→ **Task**: Pull out each line of the records holding the string "first".

Stored items:
+++

/-! ## O48 -/

/-- What the team of a group that retires does. -/
theorem teamGoes_spec {s : State} {x : Group} {g : Nat} {tm : Team} (htm : teamOf s x.team = some tm) {A B : Prop}
    (hA : teamSaves (groupGone s x g) tm = true ↔ A) (hB : teamEvicts (groupGone s x g) tm = true ↔ B) :
    let t := endBoost (teamGoes (groupGone s x g) x.team)
    (A → teamOf t x.team = some { tm with place := .saved, haltReq := false } ∧ ∀ c ∈ t.copies, c.team = x.team → c.suspended = true) ∧
    (¬ A → t.copies = s.copies ∧ (B → teamOf t x.team = some { tm with place := .evicted }) ∧
      (¬ B → t.mem = s.mem ∧ ∀ k, teamOf t k = teamOf s k)) := by
  intro t
  have hr := groupGone_rest s x g
  have hteams : (groupGone s x g).teams = s.teams := (congrArg State.teams hr :)
  have hcop : (groupGone s x g).copies = s.copies := (congrArg State.copies hr :)
  have hmem : (groupGone s x g).mem = s.mem := (congrArg State.mem hr :)
  have htm' : teamOf (groupGone s x g) x.team = some tm := by rw [teamOf, hteams]; exact htm
  obtain ⟨r, hrdef⟩ : ∃ r, r = teamGoes (groupGone s x g) x.team := ⟨_, rfl⟩
  have hgo : r = if teamSaves (groupGone s x g) tm then suspend (teamAway (groupGone s x g) x.team .saved) fun c => c.team == x.team
      else if teamEvicts (groupGone s x g) tm then teamAway (groupGone s x g) x.team .evicted else groupGone s x g := by
    rw [hrdef, teamGoes, htm']
  have hteam : ∀ k, teamOf t k = teamOf r k := fun k => by rw [hrdef]; rfl
  have hcopies : t.copies = r.copies := by rw [hrdef]; rfl
  have htmem : t.mem = r.mem := by rw [hrdef]; rfl
  refine ⟨fun ha => ?_, fun hna => ?_⟩
  · rw [if_pos (hA.mpr ha)] at hgo
    obtain ⟨h1, -⟩ := teamAway_spec htm' .saved
    refine ⟨?_, fun c hc hct => ?_⟩
    · rw [hteam, hgo]
      refine h1.trans ?_
      rw [show (tm.haltReq && Place.saved != .saved) = false by simp]
    · rw [hcopies, hgo] at hc
      obtain ⟨y, _, rfl⟩ := List.mem_map.mp hc
      by_cases hy : (y.team == x.team) = true
      · rw [if_pos hy]
      · rw [if_neg hy] at hct
        exact absurd (beq_iff_eq.mpr hct) hy
  · rw [if_neg fun e => hna (hA.mp e)] at hgo
    refine ⟨?_, fun hb => ?_, fun hnb => ?_⟩
    · rw [hcopies, hgo]
      split
      · exact ((congrArg State.copies (teamAway_spec htm' .evicted).2 :)).trans hcop
      · exact hcop
    · rw [if_pos (hB.mpr hb)] at hgo
      rw [hteam, hgo]
      refine (teamAway_spec htm' .evicted).1.trans ?_
      rw [show (tm.haltReq && Place.evicted != .saved) = tm.haltReq by simp]
    · rw [if_neg fun e => hnb (hB.mp e)] at hgo
      refine ⟨by rw [htmem, hgo]; exact hmem, fun k => ?_⟩
      rw [hteam, hgo, teamOf, hteams]
      rfl

theorem exec_teamRetire {s : State} {n : Nat} {x : Team} (h : teamOf s n = some x) :
    exec (.teamRetire n) s = .next (if teamDone s x && x.overflow.isNone then retireTeam s x else s) := by
  have hexec : exec (.teamRetire n) s = execTeamRetire n s := rfl
  rw [hexec, execTeamRetire, h]

theorem retireTeam_unchecked {s : State} {x : Team} (h : x.copyNo = 0) : retireTeam s x = countRetired (removeTeam (returnRegion s x) x.tid) x := by
  unfold retireTeam
  rw [h]
  rfl

theorem retireTeam_copy {s : State} {x : Team} (h : x.copyNo = 1 ∨ x.copyNo = 2 ∨ x.copyNo = 3) : retireTeam s x =
    { removeTeam s x.tid with checks := s.checks.map fun k => if k.isOf x then { k with runs := k.runs ++ [copyRun x] } else k } := by
  unfold retireTeam
  rcases h with h | h | h <;> rw [h] <;> rfl
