-- ==== Sys2Proof/Machine/Entries.lean ====
section
/-!
DEFINITION. The ledger's dictionary: every entry the spec's ledger tables name, with its indices, subs, type, access level,
default, plain range and whether its chapter stores it (R10, R11, R384, R385), and the name of each entry's key.
An entry index.sub has the key 256 * index + sub. Defaults that the spec leaves to the factory or does not give are the
model's named values (assumption 3).
-/
namespace Sys2Proof.Machine

/-- The types of ledger entries (R11). -/
inductive ETy where
  | bool | u8 | u16 | u32 | u64 | i16 | i32 | i64 | t48 | t64 | str | domain
  deriving DecidableEq, Repr

/-- Bytes of a value of the type (R389); `STR` entries have 16 (R413, R354); a DOMAIN has no value of its own. -/
def ETy.bytes : ETy → Nat
  | .bool => 1
  | .u8 => 1
  | .u16 => 2
  | .i16 => 2
  | .u32 => 4
  | .i32 => 4
  | .u64 => 8
  | .i64 => 8
  | .t64 => 8
  | .t48 => 6
  | .str => 16
  | .domain => 0

/-- Whether the type is read in two's complement (R11). -/
def ETy.signed : ETy → Bool
  | .i16 => true
  | .i32 => true
  | .i64 => true
  | _ => false

/-- One row of a ledger table: `count` consecutive indices from `base`, subs `subLo` to `subHi`, the type, the level that
may write (0: read-only), the default as raw bits, the plain range of values a write may take (no pair: any value of the
type) and whether the entry is stored in the parameters partition (R384, R385, R420). -/
structure Entry where
  base : Nat
  count : Nat
  subLo : Nat
  subHi : Nat
  ty : ETy
  acc : Nat
  dflt : Nat
  range : List (Int × Int)
  stored : Bool
  deriving DecidableEq, Repr

/-- Whether the row holds index.sub. -/
def Entry.holds (e : Entry) (index sub : Nat) : Bool :=
  Nat.ble e.base index && Nat.blt index (e.base + e.count) && Nat.ble e.subLo sub && Nat.ble sub e.subHi

def page10 : List Entry := [
  ⟨0x1000, 1, 0x01, 0x01, .u32, 0, 231014482, [], false⟩,
  ⟨0x1000, 1, 0x02, 0x02, .u8, 0, 60, [], false⟩,
  ⟨0x1000, 1, 0x03, 0x03, .u8, 0, 1, [], false⟩,
  ⟨0x1000, 1, 0x04, 0x04, .str, 0, 0, [], false⟩,
  ⟨0x1000, 1, 0x05, 0x05, .u32, 0, 0, [], false⟩,
  ⟨0x1000, 1, 0x06, 0x06, .u8, 0, 0, [], false⟩,
  ⟨0x1000, 1, 0x07, 0x07, .u8, 0, 0, [], false⟩,
  ⟨0x1000, 1, 0x08, 0x08, .u32, 0, 0, [], false⟩,
  ⟨0x1000, 1, 0x09, 0x09, .u8, 0, 0, [], false⟩,
  ⟨0x1000, 1, 0x0A, 0x0A, .u32, 0, 0, [], false⟩,
  ⟨0x1000, 1, 0x0B, 0x0B, .u32, 0, 0, [], false⟩,
  ⟨0x1000, 1, 0x0C, 0x0C, .u32, 0, 0, [], false⟩,
  ⟨0x1000, 1, 0x0D, 0x0D, .u8, 0, 0, [], false⟩,
  ⟨0x1000, 1, 0x0E, 0x0E, .u8, 2, 0, [(90, 90)], false⟩,
  ⟨0x1000, 1, 0x0F, 0x0F, .u32, 0, 0, [], false⟩,
  ⟨0x1000, 1, 0x10, 0x10, .u16, 0, 256, [], false⟩]
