-- ==== Sys2Proof/Machine/KlpOps.lean ====
section
/-!
DEFINITION. The ledger engine's shared operations (R386 to R403, R410): who is served when, the checks of R390 in their
order, the kept request of R398, sessions, and the one path every ledger write takes.
-/
namespace Sys2Proof.Machine

/-! ### Who answers, and when (R410) -/

/-- How a request on a port is met in a state. -/
inductive Serving where
  | silent        -- no response at all
  | notServing    -- discarded with ERROR 4
  | held          -- held and answered once a quay owns the token
  | hmOnly        -- MANIFEST only, by the harbourmaster; all else STATE
  | standby       -- by the STANDBY quay under R253
  | recovery      -- by the harbourmaster with NO_FIRMWARE (R529)
  | full
  deriving DecidableEq, Repr

/-- NO_FIRMWARE is set: the harbourmaster serves the SPI host (R529). -/
def State.recovering (s : State) : Bool := s.slip.noFirmware && s.phase == .dark

/-- R410, R240, R252, R253, and R427 step 1: after PFAIL no request is executed. -/
def State.serving (s : State) (p : Port) : Serving :=
  let spi : Bool := match p with
    | .spi => true
    | .can _ => false
  if s.pfail || s.power == .moored || s.power == .off then .silent
  else if s.phase == .dark then (if spi then (if s.recovering then .recovery else .notServing) else .silent)
  else if s.storm then
    if spi then (if s.standbyQuay.isSome then .standby else .hmOnly) else .silent
  else if s.hm.takeover.any (fun t => !t.planned) then (if spi then .held else .silent)
  else if s.hm.owner.isNone then .held
  else .full

/-- The ledger engine replaced. -/
def State.withKlp (s : State) (k : Klp) : State := { s with klp := k }

/-! ### Sessions (R402, R403) -/

/-- The level of a requester's session, PUBLIC unless one is held. -/
def State.levelOf (s : State) (id : Nat) : Nat :=
  match s.klp.sessions.find? fun x => x.id == id with
  | some x => x.level
  | none => 0

/-- The requester's session marked active now. -/
def State.touch (s : State) (id : Nat) : State :=
  { s with klp := { s.klp with
      sessions := s.klp.sessions.map fun x => if x.id == id then { x with last := s.now } else x } }

/-- The requester's session put to a level; PUBLIC holds no session. -/
def State.setLevel (s : State) (id level : Nat) : State :=
  let rest := s.klp.sessions.filter fun x => !(x.id == id)
  { s with klp := { s.klp with
      sessions := if level = 0 then rest else rest ++ [{ id := id, level := level, last := s.now }] } }

/-! ### Requests and responses -/

/-- Operation codes of R388. -/
def opRead : Nat := 0x01
def opWrite : Nat := 0x02
def opSegReadStart : Nat := 0x10
def opSegRead : Nat := 0x11
def opSegWriteStart : Nat := 0x12
def opSegWrite : Nat := 0x13
def opSegAbort : Nat := 0x14
def opSegStream : Nat := 0x15
def opUnlock : Nat := 0x20
def opLock : Nat := 0x21
def opHeartbeat : Nat := 0x22
def opManifest : Nat := 0x30
def opEcho : Nat := 0x3F

/-- Operations whose last request is kept for repeats (R398). -/
def opKept (op : Nat) : Bool :=
  op == opWrite || op == opSegWriteStart || op == opSegWrite || op == opSegAbort || op == opUnlock || op == opLock

/-- Whether the STANDBY quay executes the request in STORM (R253). -/
def stormServes (op index : Nat) : Bool :=
  op == opRead || op == opManifest || op == opUnlock || op == opLock || op == opHeartbeat || op == opEcho ||
    (op == opWrite && (index == 0x1700 || index == 0x1710 || index == 0x1720)) ||
    ((op == opSegReadStart || op == opSegRead) && index == 0x7090)

/-- Whether the harbourmaster serves the request with NO_FIRMWARE (R529). -/
def recoveryServes (q : Request) : Bool :=
  q.op == opManifest || (q.op == opRead && (q.index == 0x1000 || q.index == 0x2600)) ||
    ((q.op == opSegWriteStart || q.op == opSegWrite || q.op == opSegAbort) && q.index == 0x70B0 && q.sub == 1) ||
    (q.op == opWrite && q.index == 0x2600 && q.sub == 2 && q.data == [6])

/-- A response handed to its port: the SPI FIFO of 8, or the queue of CAN responses (R393, R396). -/
def State.deliver (s : State) (r : Resp) : State :=
  match r.req.port with
  | .spi =>
    if s.klp.fifo.length < 8 then { s with klp := { s.klp with fifo := s.klp.fifo ++ [r] } }
    else { s with klp := { s.klp with outbox := s.klp.outbox ++ [r] } }
  | .can _ => { s with klp := { s.klp with outbox := s.klp.outbox ++ [r] } }

/-- The request taken off the queue of accepted requests (R397), where it came in through a port command. -/
def State.dequeue (s : State) (q : Request) : State :=
  { s with klp := { s.klp with queue := s.klp.queue.erase q } }

/-- The request put on the queue of accepted requests: 32 at most; beyond that it is discarded, with ERROR 3 on SPI (R397). -/
def State.enqueueRequest (s : State) (q : Request) : State :=
  if s.klp.queue.length < 32 then { s with klp := { s.klp with queue := s.klp.queue ++ [q] } }
  else
    { s with klp := { s.klp with
        discards := satInc 32 s.klp.discards
        linkErr := match q.req.port with
          | .spi => 3
          | .can _ => s.klp.linkErr } }

/-- The kept response to a repeat: same TAG and bytes within 2 s (R398). -/
def State.keptFor (s : State) (q : Request) : Option Kept :=
  s.klp.kept.find? fun k => k.id == q.req.id && k.rq == q && decide (s.now ≤ k.time + 2 * clkSec)

/-- The request kept with its response. -/
def State.keep (s : State) (q : Request) (r : Resp) : State :=
  { s with klp := { s.klp with
      kept := { id := q.req.id, rq := q, resp := r, time := s.now } ::
        s.klp.kept.filter fun k => !(k.id == q.req.id) } }

/-- The response to a request. -/
def respTo (q : Request) (st : Status) (data : List Nat) : Resp :=
  { req := q.req, op := q.op + 0x80, index := q.index, sub := q.sub, status := st,
    data := if st = .ok then data else [] }

/-- A request answered: counted, its response delivered, and kept where R398 keeps it. -/
def State.answer (s : State) (q : Request) (st : Status) (data : List Nat) : State :=
  let r := respTo q st data
  let s1 := { s with klp := { s.klp with requests := satInc 32 s.klp.requests } }
  let s2 := if opKept q.op then s1.keep q r else s1
  s2.deliver r

/-- The life of one request: availability (R410), repeats (R398), the checks that come first (`pre`, R390 orders 1 to 3),
STORM's refusal (R253), then `run`, which gives the status, the data and the state after it. -/
def State.request (s : State) (q : Request) (pre : State → Option Status)
    (run : State → Status × List Nat × State) : State :=
  let s0 := s.dequeue q
  match s.serving q.req.port with
  | .silent => s0
  | .notServing => { s0 with klp := { s0.klp with linkErr := 4 } }
  | .held => s0.enqueueRequest q
  | .hmOnly => s0.answer q .state []
  | v =>
    if v = .recovery ∧ recoveryServes q = false then { s0 with klp := { s0.klp with linkErr := 4 } } else
    match (if opKept q.op then s0.keptFor q else none) with
    | some k => { s0.deliver k.resp with klp :=
        { (s0.deliver k.resp).klp with duplicates := satInc 32 s0.klp.duplicates } }
    | none =>
      let s1 := s0.touch q.req.id
      match pre s1 with
      | some st => s1.answer q st []
      | none =>
        if v = .standby ∧ stormServes q.op q.index = false then s1.answer q .state []
        else
          let r := run s1
          r.2.2.answer q r.1 r.2.1

/-! ### Writes (R384, R389, R390) -/

/-- The request a write command stands for. -/
def wrRequest (w : Wr) (key : Nat) : Request :=
  { req := w.req, op := opWrite, index := key / 256, sub := key % 256, data := leBytes w.len w.val }

/-- A FACTORY session may write the entry of a frozen tally (R425). -/
def State.tallyOpen (s : State) (w : Wr) (key : Nat) : Bool :=
  Nat.ble 3 (s.levelOf w.req.id) && (s.nv.tally key).any Tally.frozen

/-- Checks 1 to 3 of R390 for a WRITE; values of a BOOL other than 0 and 1 are rejected with TYPE (R11). -/
def State.checkWrite (s : State) (w : Wr) (key : Nat) : Option Status :=
  match findEntry key with
  | none => some .noObject
  | some e =>
    if (e.acc = 0 ∧ s.tallyOpen w key = false) ∨ (s.levelOf w.req.id < e.acc ∧ s.recovering = false) then some .access
    else if e.ty = .domain ∨ w.len ≠ e.ty.bytes then some .type
    else if e.ty = .bool ∧ 1 < w.val then some .type
    else none

/-- The value of a raw write as the entry's type reads it. -/
def Entry.read (e : Entry) (v : Nat) : Int := if e.ty.signed then toSigned (8 * e.ty.bytes) v else (v : Int)

/-- Whether the plain range of the entry allows the value (R390 order 6). -/
def inRange (key v : Nat) : Bool :=
  match findEntry key with
  | none => false
  | some e => e.range.isEmpty || e.range.any fun p => withinI p.1 p.2 (e.read v)

/-- An entry takes a value: a stored entry goes to the parameters partition first, and keeps its previous value with MEDIA
where that fails (R385, R420). -/
def State.putEntry (s : State) (key v : Nat) : Status × State :=
  match findEntry key with
  | none => (.noObject, s)
  | some e =>
    if e.stored then
      let p := s.storeParam key (leBytes e.ty.bytes v)
      if p.1 then (.ok, p.2.setReg key v) else (.media, p.2)
    else (.ok, s.setReg key v)

/-- An effect that follows an accepted store. -/
def andThen (r : Status × State) (f : State → State) : Status × State :=
  if r.1 = .ok then (.ok, f r.2) else r

/-- The rule of an entry that only has a plain range (R390 orders 6 and 7). -/
def plainRule (key : Nat) (s : State) (v : Nat) : Status × State :=
  if inRange key v then s.putEntry key v else (.range, s)

/-- A ledger write of the entry at `key`: the checks of R390 in order, then the entry's own rule. -/
def State.ledgerWrite (s : State) (w : Wr) (key : Nat) (rule : State → Nat → Status × State) : State :=
  s.request (wrRequest w key) (fun s => s.checkWrite w key)
    (fun s => let r := rule s w.val; (r.1, [], r.2))

end Sys2Proof.Machine
end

+++

→ **Solution for this task**:
/-- The life of one request: availability (R410), repeats (R398), the checks that come first (`pre`, R390 orders 1 to 3),
/-- An entry takes a value: a stored entry goes to the parameters partition first, and keeps its previous value with MEDIA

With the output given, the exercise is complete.